Charles Explorer logo
🇬🇧

Shenrab Miwo: Buddha of the Tibetan unorthodox Buddhist tradition of Bön

Publication at Faculty of Arts |
2023

Abstract

In the Tibetan milieu, alongside Buddhist schools based on the heritage of mainly Indian Buddhist textual sources, there is also an unorthodox Buddhist tradition known as Bön. However, the term bön is clouded and confusing because it is used in different contexts and from different perspectives.

However, it is also, among other things, the designation of a monastic universal religion, which understands the term as an alternative Tibetan translation of the Indian word "dharma" denoting Buddhism. The main difference from other Tibetan Buddhist schools lies in the founding figure of this religion, who is not Buddha Shakyamuni but Tönpa (Buddha) Shenrab Miwo.

Followers of the Bön tradition see him as a person far predating the historical Buddha, who in turn is considered to be a reincarnation of one of Tönpa Shenrab Miwo's disciples.
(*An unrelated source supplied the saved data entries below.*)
-- ==== Sys2Proof/Tests/Slice0.lean ====
section
/-! SUPPORT. Tests: the WellFormed smoke tests, decoding of words written out from the spec, one-instruction vectors of
95_test_vectors.md (named in each comment), and a witness for the hypotheses of every statement. -/

namespace Sys2Proof.Tests
set_option Elab.async false
open Sys2Proof.Machine

/-! Well-formedness refuses ill-formed terms. -/

theorem test_wf_jpV0_wrong_register : (Instr.jpV0 0x210 3).wf = false := by decide
theorem test_wf_jpV0_top_digit : (Instr.jpV0 0x210 2).wf = true := by decide
theorem test_wf_stack_end_at_base : Params.wf { Params.default with stackEnd := 0x00F0 } = false := by decide
theorem test_wf_stack_end_above_memory : Params.wf { Params.default with stackEnd := 0x1002 } = false := by decide
theorem test_wf_stack_end_odd : Params.wf { Params.default with stackEnd := 0x0201 } = false := by decide
theorem test_wf_stack_end_default : Params.default.wf = true := by decide
theorem test_wf_stack_end_top : Params.wf { Params.default with stackEnd := 0x1000 } = true := by decide

/-! Decoding: each word written out from the pattern of rules R106 to R109. -/

theorem test_decode_scd : decodeWord 0x00C3 = some (.scd 3) := by decide
theorem test_decode_scu : decodeWord 0x00D4 = some (.scu 4) := by decide
theorem test_decode_cls : decodeWord 0x00E0 = some .cls := by decide
theorem test_decode_ret : decodeWord 0x00EE = some .ret := by decide
theorem test_decode_scr : decodeWord 0x00FB = some .scr := by decide
theorem test_decode_scl : decodeWord 0x00FC = some .scl := by decide
theorem test_decode_exit : decodeWord 0x00FD = some .exit := by decide
theorem test_decode_low : decodeWord 0x00FE = some .low := by decide
theorem test_decode_high : decodeWord 0x00FF = some .high := by decide
theorem test_decode_jp : decodeWord 0x1ABC = some (.jp 0xABC) := by decide
theorem test_decode_call : decodeWord 0x2210 = some (.call 0x210) := by decide
theorem test_decode_seImm : decodeWord 0x3100 = some (.seImm 1 0x00) := by decide
theorem test_decode_sneImm : decodeWord 0x432A = some (.sneImm 3 0x2A) := by decide
theorem test_decode_seReg : decodeWord 0x5120 = some (.seReg 1 2) := by decide
theorem test_decode_ldImm : decodeWord 0x612A = some (.ldImm 1 0x2A) := by decide
theorem test_decode_addImm : decodeWord 0x71FF = some (.addImm 1 0xFF) := by decide
theorem test_decode_ldReg : decodeWord 0x8120 = some (.ldReg 1 2) := by decide
theorem test_decode_orReg : decodeWord 0x8121 = some (.orReg 1 2) := by decide
theorem test_decode_andReg : decodeWord 0x8122 = some (.andReg 1 2) := by decide
theorem test_decode_xorReg : decodeWord 0x8123 = some (.xorReg 1 2) := by decide
theorem test_decode_addReg : decodeWord 0x8F14 = some (.addReg 15 1) := by decide
theorem test_decode_subReg : decodeWord 0x8125 = some (.subReg 1 2) := by decide
theorem test_decode_shr : decodeWord 0x8126 = some (.shr 1 2) := by decide
theorem test_decode_subn : decodeWord 0x8127 = some (.subn 1 2) := by decide
theorem test_decode_shl : decodeWord 0x812E = some (.shl 1 2) := by decide
theorem test_decode_sneReg : decodeWord 0x9120 = some (.sneReg 1 2) := by decide
theorem test_decode_ldI : decodeWord 0xA300 = some (.ldI 0x300) := by decide
theorem test_decode_jpV0 : decodeWord 0xB210 = some (.jpV0 0x210 2) := by decide
theorem test_decode_rnd : decodeWord 0xC30F = some (.rnd 3 0x0F) := by decide
theorem test_decode_drw : decodeWord 0xD012 = some (.drw 0 1 2) := by decide
theorem test_decode_skp : decodeWord 0xE29E = some (.skp 2) := by decide
theorem test_decode_sknp : decodeWord 0xE2A1 = some (.sknp 2) := by decide
theorem test_decode_ldVxDT : decodeWord 0xF407 = some (.ldVxDT 4) := by decide
theorem test_decode_ldVxK : decodeWord 0xF30A = some (.ldVxK 3) := by decide
theorem test_decode_ldDTVx : decodeWord 0xF415 = some (.ldDTVx 4) := by decide
theorem test_decode_ldSTVx : decodeWord 0xF418 = some (.ldSTVx 4) := by decide
theorem test_decode_addI : decodeWord 0xF21E = some (.addI 2) := by decide
theorem test_decode_ldF : decodeWord 0xF029 = some (.ldF 0) := by decide
theorem test_decode_ldHF : decodeWord 0xF030 = some (.ldHF 0) := by decide
theorem test_decode_ldB : decodeWord 0xF033 = some (.ldB 0) := by decide
theorem test_decode_storeRegs : decodeWord 0xF255 = some (.storeRegs 2) := by decide
theorem test_decode_loadRegs : decodeWord 0xF265 = some (.loadRegs 2) := by decide
theorem test_decode_saveFlags : decodeWord 0xF375 = some (.saveFlags 3) := by decide
theorem test_decode_restoreFlags : decodeWord 0xF385 = some (.restoreFlags 3) := by decide
/-- F6, F8, F9: malformed and unknown words. -/
theorem test_decode_unknown :
    [0x0000, 0x01E0, 0x00E1, 0x00B4, 0x0123, 0x5121, 0x8128, 0x812F, 0x9121, 0xE200, 0xE29F, 0xF2FF, 0xF000,
      0xF23A].map decodeWord = List.replicate 14 none := by decide
theorem test_decode_truncated : decode [0x61] = .error .truncated := by decide
theorem test_decode_bytes : decode [0x60, 0x2A, 0xFF] = .ok (.ldImm 0 0x2A, [0xFF]) := by decide
/-- More bits than an instruction has are refused; the first word's bits number from 0. -/
theorem test_decode_table_word : decodeTableWord 16 0x1ABC = some (.jp 0xABC) ∧ decodeTableWord 24 0x1ABC = none := by
  decide

/-! Helpers: a small state, one instruction run at an address, bytes read back. -/

/-- The state of the test conventions with empty memory. -/
def bare : State := { State.reset with mem := [] }

/-- Registers set. -/
def withV (regs : List (Reg × Byte)) (s : State) : State := regs.foldl (fun t r => t.setV r.1 r.2) s

/-- Bytes placed from an address upward. -/
def withBytes (a : Nat) (bs : List Byte) (s : State) : State := s.setMem (s.mem.writeBytes a bs)

/-- One call of the executor with the word at `pc0`. -/
def run (pc0 : Addr) (w : BitVec 16) (s : State) : Result :=
  execute { s with pc := pc0, mem := s.mem.write2 pc0.toNat w }

/-- A view of a next state, if there is one. -/
def seen {α : Type} (r : Result) (f : State → α) : Option α :=
  match r with
  | .next t => some (f t)
  | _ => none

/-- `n` bytes of memory. -/
def bytesAt (s : State) (a n : Nat) : List Byte := (List.range n).map fun k => s.mem.read (a + k)

/-- The non-zero display bytes, with their indices; rows of zeros are passed over first. -/
def lit (s : State) : List (Nat × Byte) :=
  ((List.range 64).filter fun r => s.fb.row r != 0).flatMap fun r =>
    ((List.range 16).map fun k => (16 * r + k, s.fb.byte (16 * r + k))).filter fun e => e.2 != 0

/-- Quirks changed. -/
def quirks (f : Quirks → Quirks) (s : State) : State :=
  { s with config := { s.config with quirks := f s.config.quirks } }

/-- The keypad cells `ks` hold `v`. -/
def withKeys (ks : List (Fin 16)) (v : KeyState) (s : State) : State :=
  s.setKeys (ks.foldl (fun t k => t.set k.val v) s.keys)
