/-- 41_transport R113, for whatever arrives during the slice; the bytes returned and the bytes left are what was there, in
arrival order (20_memory R45 item 2). That a count of 0, which the rule excludes, runs the same way is the model's choice
(log entry 9). -/
def Obligations.ReadExactResult : Prop :=
  ∀ (m : Nat) (s : State), ∃ (bs got : Bytes) (l : Line),
    exec (.readExactAvailable m) s = .next { s with line := l, result := some (.got got) } ∧
    got = (s.line.rxbuf ++ bs).take m ∧ got ++ l.rxbuf = s.line.rxbuf ++ bs ∧
    got.length = min m (s.line.rxbuf ++ bs).length ∧
    l.txlog = s.line.txlog ∧ l.rstLine = s.line.rstLine ∧ l.rstPulses = s.line.rstPulses ∧
    l.writeDraws = s.line.writeDraws ∧
    ∀ bs' rest, s.line.arrivals = bs' :: rest → bs = bs' ∧ l.arrivals = rest ∧ l.freeCount = s.line.freeCount

/-- 41_transport R116, for whatever arrives before the wait ends. -/
def Obligations.WaitForDataResult : Prop :=
  ∀ (tmo : Nat) (s : State), ∃ (bs : Bytes) (l : Line),
    exec (.waitForData tmo) s = .next { s with
      line := l, result := some (.ready (decide (0 < (s.line.rxbuf ++ bs).length))) } ∧
    l.rxbuf = s.line.rxbuf ++ bs ∧
    l.txlog = s.line.txlog ∧ l.rstLine = s.line.rstLine ∧ l.rstPulses = s.line.rstPulses ∧
    l.writeDraws = s.line.writeDraws ∧
    ∀ bs' rest, s.line.arrivals = bs' :: rest → bs = bs' ∧ l.arrivals = rest ∧ l.freeCount = s.line.freeCount

/-- 41_transport R119: everything but the pulse count and the level it ends at is untouched, `rxbuf` too. The bare
result `done` on the result port, which the spec gives the operation none for, is the model's choice (log entry 8). -/
def Obligations.ResetSequenceResult : Prop :=
  ∀ s : State, exec .resetSequence s = .next { s with
    line := { s.line with rstLine := .high, rstPulses := s.line.rstPulses + 1 }, result := some .done }

/-! ### Session -/

/-- 42_session R140: the result of an exchange, what is sent, and what is left in `rxbuf`, for every environment script.
`d` is the draw at the write, `a1` to `a4` what arrives in the two waits and two reads. The spec's decisions D7, D14 to D16
and D24 are part of the rule. -/
def Obligations.ExchangeResults : Prop :=
  ∀ (s : State) (op : Byte) (ps : Bytes) (n tmo : Nat),
    (252 < ps.length → exec (.exchange op ps n tmo) s =
      .next { s with result := some (.exchanged (.badRequest .invalidParameterCount)) }) ∧
    ∀ (d : WriteDraw) (ws : List WriteDraw) (a1 a2 a3 a4 : Bytes) (rest : List Bytes), ps.length ≤ 252 →
      s.line.writeDraws = d :: ws → s.line.arrivals = a1 :: a2 :: a3 :: a4 :: rest →
      exec (.exchange op ps n tmo) s =
        if d.ok = false then
          .next { s with
            line := { s.line with
              rxbuf := d.arrived, txlog := s.line.txlog ++ (commandFrame op ps).take d.sent, writeDraws := ws },
            result := some (.exchanged .writeFailed) }
        else if d.arrived ++ a1 = [] then
          .next { s with
            line := { s.line with
              rxbuf := [], txlog := s.line.txlog ++ commandFrame op ps, writeDraws := ws,
              arrivals := a2 :: a3 :: a4 :: rest },
            result := some (.exchanged .noResponse) }
        else if (d.arrived ++ a1 ++ a2).take 6 ≠ [0x00#8, 0x00#8, 0xFF#8, 0x00#8, 0xFF#8, 0x00#8] then
          .next { s with
            line := { s.line with
              rxbuf := (d.arrived ++ a1 ++ a2).drop 6, txlog := s.line.txlog ++ commandFrame op ps, writeDraws := ws,
              arrivals := a3 :: a4 :: rest },
            result := some (.exchanged (.violation .badAck)) }
        else if (d.arrived ++ a1 ++ a2).drop 6 ++ a3 = [] then
          .next { s with
            line := { s.line with
              rxbuf := [], txlog := s.line.txlog ++ commandFrame op ps, writeDraws := ws, arrivals := a4 :: rest },
            result := some (.exchanged .noResponse) }
        else
          .next { s with
            line := { s.line with
              rxbuf := ((d.arrived ++ a1 ++ a2).drop 6 ++ a3 ++ a4).drop (n + 9),
              txlog := s.line.txlog ++ commandFrame op ps, writeDraws := ws, arrivals := rest },
            result := some (.exchanged (
              match decodeResponse (((d.arrived ++ a1 ++ a2).drop 6 ++ a3 ++ a4).take (n + 9)) op with
              | .error k => .violation k
              | .ok p => .payload p)) }

/-- An exchange writes nothing but Transport's part (R140): at most its own command frame goes out, the reset line is left
alone, and the kinds it reports are the rule's. For every draw of the environment, scripted or free. -/
def Obligations.ExchangeFrame : Prop :=
  ∀ (s : State) (op : Byte) (ps : Bytes) (n tmo : Nat), ∃ (r : ExchangeResult) (l : Line) (k : Nat),
    exec (.exchange op ps n tmo) s = .next { s with line := l, result := some (.exchanged r) } ∧
    l.txlog = s.line.txlog ++ (commandFrame op ps).take k ∧ l.rstLine = s.line.rstLine ∧
    l.rstPulses = s.line.rstPulses ∧
    (∀ e, r = .violation e → e = .badAck ∨ e = .missingStartCode ∨ e = .lengthChecksumMismatch ∨
      e = .dataChecksumMismatch ∨ e = .unexpectedResponse ∨ e = .truncatedFrame) ∧
    (∀ e, r = .badRequest e ↔ (252 < ps.length ∧ e = .invalidParameterCount))

/-- 42_session R152 (the spec's decision D6). The bare result `done`, which the spec gives the operation none for, is the
model's choice (log entry 8). -/
def Obligations.SamConfigurationIsExchange : Prop :=
  ∀ s : State, ∃ t, exec (.exchange 0x14#8 [0x01#8, 0x14#8, 0x01#8] 0 s.params.cmdTimeout) s = .next t ∧
    exec .samConfiguration s = .next { t with result := some .done }

/-- 42_session R135: the preamble, then SAM configuration, whatever came of the preamble's write (the
spec's decision D18). That the result port then reads SAM configuration's bare result `done`, while the rule says that the
operation returns nothing, is the model's choice (log entry 8). -/
def Obligations.WakeupIsPreambleThenSam : Prop :=
  ∀ s : State, ∃ t u,
    exec (.clearAndWrite (List.replicate s.params.wake55Count 0x55#8 ++
      List.replicate s.params.wake00Count 0x00#8)) s = .next t ∧
    exec .samConfiguration t = .next u ∧ exec .wakeup s = .next u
This paper also examines earlier representations of Shenrab Miwo in non-Buddhist sources, in which he appears as a mythical ritualist offering animal sacrifices.

His contrasting images seem irreconcilable, but from the extant non-Buddhist collections of myths we can discern the main features of the process of Shenrab Miwo's transformation from mythical ritualist into the founding figure of the universal religious tradition of Bön.